*** Opening DATASET EXTRACT ***
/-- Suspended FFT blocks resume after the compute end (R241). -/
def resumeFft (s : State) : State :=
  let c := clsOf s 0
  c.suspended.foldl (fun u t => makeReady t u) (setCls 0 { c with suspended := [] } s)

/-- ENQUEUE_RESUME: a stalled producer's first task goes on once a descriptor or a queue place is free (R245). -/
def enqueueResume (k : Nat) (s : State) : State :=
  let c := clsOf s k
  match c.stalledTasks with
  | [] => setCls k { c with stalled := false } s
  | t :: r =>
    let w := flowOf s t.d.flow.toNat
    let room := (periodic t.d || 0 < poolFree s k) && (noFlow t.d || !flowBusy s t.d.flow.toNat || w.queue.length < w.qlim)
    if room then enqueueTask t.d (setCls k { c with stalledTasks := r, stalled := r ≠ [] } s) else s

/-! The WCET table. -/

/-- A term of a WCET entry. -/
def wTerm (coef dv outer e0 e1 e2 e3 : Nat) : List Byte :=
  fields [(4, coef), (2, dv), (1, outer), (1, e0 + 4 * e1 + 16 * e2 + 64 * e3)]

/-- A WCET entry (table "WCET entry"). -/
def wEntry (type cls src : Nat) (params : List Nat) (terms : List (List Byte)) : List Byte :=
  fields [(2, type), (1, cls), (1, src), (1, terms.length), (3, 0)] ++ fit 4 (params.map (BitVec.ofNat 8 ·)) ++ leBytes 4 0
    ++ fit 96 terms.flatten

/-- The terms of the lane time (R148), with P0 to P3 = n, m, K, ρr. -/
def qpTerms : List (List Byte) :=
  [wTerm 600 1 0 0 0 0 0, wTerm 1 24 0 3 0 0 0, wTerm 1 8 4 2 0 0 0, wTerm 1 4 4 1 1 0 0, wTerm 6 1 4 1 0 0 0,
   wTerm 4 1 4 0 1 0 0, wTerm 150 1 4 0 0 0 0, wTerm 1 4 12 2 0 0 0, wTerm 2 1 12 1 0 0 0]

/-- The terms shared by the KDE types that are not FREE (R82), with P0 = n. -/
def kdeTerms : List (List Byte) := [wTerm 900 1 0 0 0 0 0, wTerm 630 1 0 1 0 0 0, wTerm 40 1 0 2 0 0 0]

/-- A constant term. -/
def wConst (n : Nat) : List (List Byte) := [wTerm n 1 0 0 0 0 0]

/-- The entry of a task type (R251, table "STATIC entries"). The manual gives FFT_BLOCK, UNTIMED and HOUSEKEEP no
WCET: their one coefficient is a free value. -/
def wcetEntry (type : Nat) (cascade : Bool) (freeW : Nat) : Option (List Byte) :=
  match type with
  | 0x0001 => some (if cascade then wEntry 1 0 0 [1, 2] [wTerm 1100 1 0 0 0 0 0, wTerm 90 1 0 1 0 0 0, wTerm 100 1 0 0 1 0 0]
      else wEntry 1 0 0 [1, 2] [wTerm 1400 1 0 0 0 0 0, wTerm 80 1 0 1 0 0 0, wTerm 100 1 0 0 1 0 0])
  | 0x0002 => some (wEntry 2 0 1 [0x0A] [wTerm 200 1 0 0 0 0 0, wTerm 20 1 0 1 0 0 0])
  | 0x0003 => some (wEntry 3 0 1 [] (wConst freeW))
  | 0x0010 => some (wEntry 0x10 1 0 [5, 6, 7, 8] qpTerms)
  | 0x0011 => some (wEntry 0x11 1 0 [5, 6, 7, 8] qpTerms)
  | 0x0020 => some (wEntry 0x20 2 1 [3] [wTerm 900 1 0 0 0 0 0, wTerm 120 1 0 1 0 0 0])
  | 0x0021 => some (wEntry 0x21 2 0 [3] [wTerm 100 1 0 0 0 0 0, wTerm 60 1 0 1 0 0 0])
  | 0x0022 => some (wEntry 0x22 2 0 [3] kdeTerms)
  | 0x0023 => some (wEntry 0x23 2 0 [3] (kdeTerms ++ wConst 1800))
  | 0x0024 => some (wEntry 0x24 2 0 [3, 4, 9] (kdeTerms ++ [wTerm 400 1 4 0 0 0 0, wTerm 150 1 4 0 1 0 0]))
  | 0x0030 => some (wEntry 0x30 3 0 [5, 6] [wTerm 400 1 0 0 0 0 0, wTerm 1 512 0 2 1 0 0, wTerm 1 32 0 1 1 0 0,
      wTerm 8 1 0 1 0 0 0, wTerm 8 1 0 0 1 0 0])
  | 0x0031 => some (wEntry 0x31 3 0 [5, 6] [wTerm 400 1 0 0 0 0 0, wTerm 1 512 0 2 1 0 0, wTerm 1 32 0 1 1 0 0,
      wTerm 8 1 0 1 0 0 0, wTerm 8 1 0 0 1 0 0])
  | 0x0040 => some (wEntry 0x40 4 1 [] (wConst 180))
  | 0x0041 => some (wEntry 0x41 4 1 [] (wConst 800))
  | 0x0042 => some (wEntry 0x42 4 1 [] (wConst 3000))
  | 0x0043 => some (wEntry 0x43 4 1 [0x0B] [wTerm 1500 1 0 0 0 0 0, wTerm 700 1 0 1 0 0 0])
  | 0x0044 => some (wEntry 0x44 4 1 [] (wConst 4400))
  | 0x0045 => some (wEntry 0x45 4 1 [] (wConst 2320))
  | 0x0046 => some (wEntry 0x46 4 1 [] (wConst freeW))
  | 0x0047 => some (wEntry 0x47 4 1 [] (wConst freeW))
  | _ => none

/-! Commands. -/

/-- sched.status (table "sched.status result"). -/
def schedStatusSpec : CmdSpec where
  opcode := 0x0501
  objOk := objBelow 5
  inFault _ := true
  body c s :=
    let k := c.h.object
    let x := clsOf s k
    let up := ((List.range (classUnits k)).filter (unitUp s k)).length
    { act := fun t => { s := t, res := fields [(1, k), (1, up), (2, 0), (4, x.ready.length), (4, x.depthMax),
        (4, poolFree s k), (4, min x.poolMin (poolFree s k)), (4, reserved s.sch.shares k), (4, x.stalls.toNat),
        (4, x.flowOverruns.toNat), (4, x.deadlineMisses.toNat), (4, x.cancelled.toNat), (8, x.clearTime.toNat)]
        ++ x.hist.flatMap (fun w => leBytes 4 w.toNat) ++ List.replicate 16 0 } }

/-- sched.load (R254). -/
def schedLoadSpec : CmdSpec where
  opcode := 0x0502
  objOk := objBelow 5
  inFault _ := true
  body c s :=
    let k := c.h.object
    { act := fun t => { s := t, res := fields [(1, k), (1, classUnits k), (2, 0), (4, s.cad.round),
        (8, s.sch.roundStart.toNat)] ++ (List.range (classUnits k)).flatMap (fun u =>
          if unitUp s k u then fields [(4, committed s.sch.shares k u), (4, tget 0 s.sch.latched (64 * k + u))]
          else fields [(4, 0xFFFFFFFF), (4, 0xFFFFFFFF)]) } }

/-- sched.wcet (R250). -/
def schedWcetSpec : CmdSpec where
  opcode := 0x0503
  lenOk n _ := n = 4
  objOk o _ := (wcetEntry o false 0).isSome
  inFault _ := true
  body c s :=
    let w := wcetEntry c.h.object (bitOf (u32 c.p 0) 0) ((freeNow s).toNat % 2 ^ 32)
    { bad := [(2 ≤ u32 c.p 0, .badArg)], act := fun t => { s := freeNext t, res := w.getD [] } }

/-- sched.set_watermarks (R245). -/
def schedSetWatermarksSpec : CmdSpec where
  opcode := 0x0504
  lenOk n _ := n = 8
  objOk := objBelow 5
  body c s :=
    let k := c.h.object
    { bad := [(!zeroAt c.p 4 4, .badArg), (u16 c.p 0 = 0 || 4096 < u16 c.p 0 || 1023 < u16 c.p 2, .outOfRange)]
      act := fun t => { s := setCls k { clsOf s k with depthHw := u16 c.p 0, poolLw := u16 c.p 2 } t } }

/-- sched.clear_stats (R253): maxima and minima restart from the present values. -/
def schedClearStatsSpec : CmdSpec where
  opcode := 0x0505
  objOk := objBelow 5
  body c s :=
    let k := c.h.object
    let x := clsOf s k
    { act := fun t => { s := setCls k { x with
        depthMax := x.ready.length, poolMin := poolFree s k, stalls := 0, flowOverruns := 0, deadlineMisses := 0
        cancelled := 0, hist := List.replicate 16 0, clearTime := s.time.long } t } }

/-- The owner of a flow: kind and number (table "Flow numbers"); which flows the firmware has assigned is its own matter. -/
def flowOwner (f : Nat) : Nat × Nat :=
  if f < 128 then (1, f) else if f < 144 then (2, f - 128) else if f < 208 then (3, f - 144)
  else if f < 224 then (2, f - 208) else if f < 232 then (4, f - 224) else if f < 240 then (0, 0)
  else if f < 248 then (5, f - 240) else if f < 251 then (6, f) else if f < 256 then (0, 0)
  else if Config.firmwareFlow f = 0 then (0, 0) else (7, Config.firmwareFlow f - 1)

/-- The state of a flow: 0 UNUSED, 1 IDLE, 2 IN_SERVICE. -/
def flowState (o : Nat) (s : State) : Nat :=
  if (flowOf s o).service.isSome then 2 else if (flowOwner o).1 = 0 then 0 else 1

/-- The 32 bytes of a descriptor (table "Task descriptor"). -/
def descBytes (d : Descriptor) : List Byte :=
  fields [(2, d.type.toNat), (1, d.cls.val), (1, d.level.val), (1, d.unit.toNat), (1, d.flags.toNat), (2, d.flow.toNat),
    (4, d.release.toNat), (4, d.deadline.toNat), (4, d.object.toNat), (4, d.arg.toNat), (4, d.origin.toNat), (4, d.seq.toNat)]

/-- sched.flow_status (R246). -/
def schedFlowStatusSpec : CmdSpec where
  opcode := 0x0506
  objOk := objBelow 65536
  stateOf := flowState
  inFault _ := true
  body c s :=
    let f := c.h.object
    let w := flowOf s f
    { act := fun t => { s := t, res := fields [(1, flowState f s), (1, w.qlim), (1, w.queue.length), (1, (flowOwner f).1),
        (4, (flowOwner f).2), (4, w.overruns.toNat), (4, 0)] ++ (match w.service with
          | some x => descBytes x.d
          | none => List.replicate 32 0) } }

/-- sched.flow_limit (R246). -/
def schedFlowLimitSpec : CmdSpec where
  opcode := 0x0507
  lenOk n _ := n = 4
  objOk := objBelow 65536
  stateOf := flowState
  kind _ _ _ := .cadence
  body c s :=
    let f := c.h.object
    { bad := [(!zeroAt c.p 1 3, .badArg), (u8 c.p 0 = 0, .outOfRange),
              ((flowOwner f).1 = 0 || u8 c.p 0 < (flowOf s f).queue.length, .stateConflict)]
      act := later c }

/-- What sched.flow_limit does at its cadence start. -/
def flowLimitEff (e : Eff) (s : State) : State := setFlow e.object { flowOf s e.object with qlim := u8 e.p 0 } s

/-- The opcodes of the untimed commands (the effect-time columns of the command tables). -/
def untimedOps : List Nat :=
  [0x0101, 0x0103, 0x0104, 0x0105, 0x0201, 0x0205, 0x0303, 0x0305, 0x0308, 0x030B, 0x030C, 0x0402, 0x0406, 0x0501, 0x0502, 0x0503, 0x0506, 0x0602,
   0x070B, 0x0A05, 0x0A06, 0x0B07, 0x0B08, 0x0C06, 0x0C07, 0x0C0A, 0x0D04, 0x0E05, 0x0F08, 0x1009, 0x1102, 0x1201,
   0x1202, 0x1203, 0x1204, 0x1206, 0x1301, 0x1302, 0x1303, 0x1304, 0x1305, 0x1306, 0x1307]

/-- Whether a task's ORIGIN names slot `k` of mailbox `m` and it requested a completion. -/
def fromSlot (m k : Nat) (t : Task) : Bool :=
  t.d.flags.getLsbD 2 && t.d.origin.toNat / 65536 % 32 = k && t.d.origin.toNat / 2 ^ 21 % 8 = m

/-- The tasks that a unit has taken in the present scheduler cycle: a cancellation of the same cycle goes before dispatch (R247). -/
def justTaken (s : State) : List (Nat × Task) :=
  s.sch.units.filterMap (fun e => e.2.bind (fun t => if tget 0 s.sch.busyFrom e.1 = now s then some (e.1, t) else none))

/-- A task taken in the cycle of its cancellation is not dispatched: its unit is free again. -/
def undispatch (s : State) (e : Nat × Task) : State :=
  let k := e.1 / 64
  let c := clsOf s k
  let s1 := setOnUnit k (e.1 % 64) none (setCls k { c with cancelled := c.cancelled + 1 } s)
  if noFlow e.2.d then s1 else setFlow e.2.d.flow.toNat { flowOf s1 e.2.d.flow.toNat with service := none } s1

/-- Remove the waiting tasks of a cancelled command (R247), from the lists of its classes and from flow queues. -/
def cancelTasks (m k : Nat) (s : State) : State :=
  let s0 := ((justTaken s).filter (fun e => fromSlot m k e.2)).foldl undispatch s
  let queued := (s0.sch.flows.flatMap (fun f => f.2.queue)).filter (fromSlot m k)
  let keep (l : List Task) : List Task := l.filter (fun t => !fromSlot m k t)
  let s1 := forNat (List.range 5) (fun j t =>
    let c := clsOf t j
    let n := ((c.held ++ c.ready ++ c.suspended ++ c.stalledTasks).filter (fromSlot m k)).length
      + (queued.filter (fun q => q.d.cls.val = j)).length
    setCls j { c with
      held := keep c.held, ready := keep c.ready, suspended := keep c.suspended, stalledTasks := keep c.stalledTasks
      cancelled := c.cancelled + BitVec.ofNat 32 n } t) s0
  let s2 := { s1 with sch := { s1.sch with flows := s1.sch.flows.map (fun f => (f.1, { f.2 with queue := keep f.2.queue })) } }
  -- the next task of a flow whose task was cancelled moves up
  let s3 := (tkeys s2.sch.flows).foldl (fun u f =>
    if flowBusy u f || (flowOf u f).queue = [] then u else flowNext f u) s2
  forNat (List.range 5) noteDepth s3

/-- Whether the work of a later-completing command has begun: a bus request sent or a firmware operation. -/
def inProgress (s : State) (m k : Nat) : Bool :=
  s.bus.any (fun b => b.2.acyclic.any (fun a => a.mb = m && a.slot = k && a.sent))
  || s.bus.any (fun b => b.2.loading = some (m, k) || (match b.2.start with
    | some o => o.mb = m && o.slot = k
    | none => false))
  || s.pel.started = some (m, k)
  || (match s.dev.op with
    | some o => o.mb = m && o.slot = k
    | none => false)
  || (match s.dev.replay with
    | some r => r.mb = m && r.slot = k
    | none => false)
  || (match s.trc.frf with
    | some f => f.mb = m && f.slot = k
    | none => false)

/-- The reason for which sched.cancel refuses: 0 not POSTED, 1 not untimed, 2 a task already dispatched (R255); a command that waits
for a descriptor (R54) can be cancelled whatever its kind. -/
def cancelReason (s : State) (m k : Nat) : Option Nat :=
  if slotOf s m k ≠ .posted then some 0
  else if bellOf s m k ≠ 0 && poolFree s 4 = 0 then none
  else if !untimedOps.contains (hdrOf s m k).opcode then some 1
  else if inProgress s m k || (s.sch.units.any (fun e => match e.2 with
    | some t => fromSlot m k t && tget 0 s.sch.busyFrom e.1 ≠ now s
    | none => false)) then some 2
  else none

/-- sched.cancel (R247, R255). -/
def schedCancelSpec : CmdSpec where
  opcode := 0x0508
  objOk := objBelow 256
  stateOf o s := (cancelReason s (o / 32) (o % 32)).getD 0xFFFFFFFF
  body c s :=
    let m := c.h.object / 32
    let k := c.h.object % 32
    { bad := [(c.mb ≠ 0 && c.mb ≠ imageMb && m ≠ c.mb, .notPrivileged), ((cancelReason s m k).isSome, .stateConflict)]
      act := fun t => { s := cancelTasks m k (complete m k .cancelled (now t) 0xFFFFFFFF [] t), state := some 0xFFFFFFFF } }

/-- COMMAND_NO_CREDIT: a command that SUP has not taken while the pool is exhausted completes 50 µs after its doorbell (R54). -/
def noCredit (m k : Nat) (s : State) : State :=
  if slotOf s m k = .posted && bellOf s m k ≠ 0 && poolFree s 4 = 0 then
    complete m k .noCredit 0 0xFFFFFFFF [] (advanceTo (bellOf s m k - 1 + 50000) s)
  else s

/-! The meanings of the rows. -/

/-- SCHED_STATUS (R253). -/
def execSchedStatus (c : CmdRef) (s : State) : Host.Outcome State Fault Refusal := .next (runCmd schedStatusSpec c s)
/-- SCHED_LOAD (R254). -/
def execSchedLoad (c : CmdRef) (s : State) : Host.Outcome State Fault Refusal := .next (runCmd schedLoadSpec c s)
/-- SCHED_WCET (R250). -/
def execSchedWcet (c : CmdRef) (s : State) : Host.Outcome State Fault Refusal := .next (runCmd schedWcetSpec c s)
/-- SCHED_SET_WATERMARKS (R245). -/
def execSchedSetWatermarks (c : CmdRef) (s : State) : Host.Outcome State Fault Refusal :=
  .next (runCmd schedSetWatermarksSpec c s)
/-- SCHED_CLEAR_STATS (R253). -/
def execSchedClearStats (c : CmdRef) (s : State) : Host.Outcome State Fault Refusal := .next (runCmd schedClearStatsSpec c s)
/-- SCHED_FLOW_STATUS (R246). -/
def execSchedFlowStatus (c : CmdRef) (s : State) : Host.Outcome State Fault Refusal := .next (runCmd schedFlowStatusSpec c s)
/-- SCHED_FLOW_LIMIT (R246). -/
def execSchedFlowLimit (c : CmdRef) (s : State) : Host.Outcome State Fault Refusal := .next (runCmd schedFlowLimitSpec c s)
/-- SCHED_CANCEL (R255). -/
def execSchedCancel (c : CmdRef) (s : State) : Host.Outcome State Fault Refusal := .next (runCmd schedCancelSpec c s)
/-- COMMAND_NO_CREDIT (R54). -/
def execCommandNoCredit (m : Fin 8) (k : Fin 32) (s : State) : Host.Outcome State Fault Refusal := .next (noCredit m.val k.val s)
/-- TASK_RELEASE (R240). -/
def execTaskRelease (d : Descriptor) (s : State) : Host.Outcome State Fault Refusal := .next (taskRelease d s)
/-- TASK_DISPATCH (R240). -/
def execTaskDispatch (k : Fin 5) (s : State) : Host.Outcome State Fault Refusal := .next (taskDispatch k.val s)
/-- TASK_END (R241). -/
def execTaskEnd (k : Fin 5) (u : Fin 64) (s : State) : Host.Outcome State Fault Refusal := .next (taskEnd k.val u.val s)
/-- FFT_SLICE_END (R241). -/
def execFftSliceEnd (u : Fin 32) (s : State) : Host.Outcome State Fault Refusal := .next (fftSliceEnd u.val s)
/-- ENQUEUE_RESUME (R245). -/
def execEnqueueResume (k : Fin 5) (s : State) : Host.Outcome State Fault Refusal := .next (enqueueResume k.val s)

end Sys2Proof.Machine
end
*** Closing DATASET EXTRACT ***
Return only the lines above that run from the opening line through the line containing "match c.stalledTasks with", exactly as written.

/-- Suspended FFT blocks resume after the compute end (R241). -/
def resumeFft (s : State) : State :=
  let c := clsOf s 0
  c.suspended.foldl (fun u t => makeReady t u) (setCls 0 { c with suspended := [] } s)

/-- ENQUEUE_RESUME: a stalled producer's first task goes on once a descriptor or a queue place is free (R245). -/
def enqueueResume (k : Nat) (s : State) : State :=
  let c := clsOf s k
  match c.stalledTasks with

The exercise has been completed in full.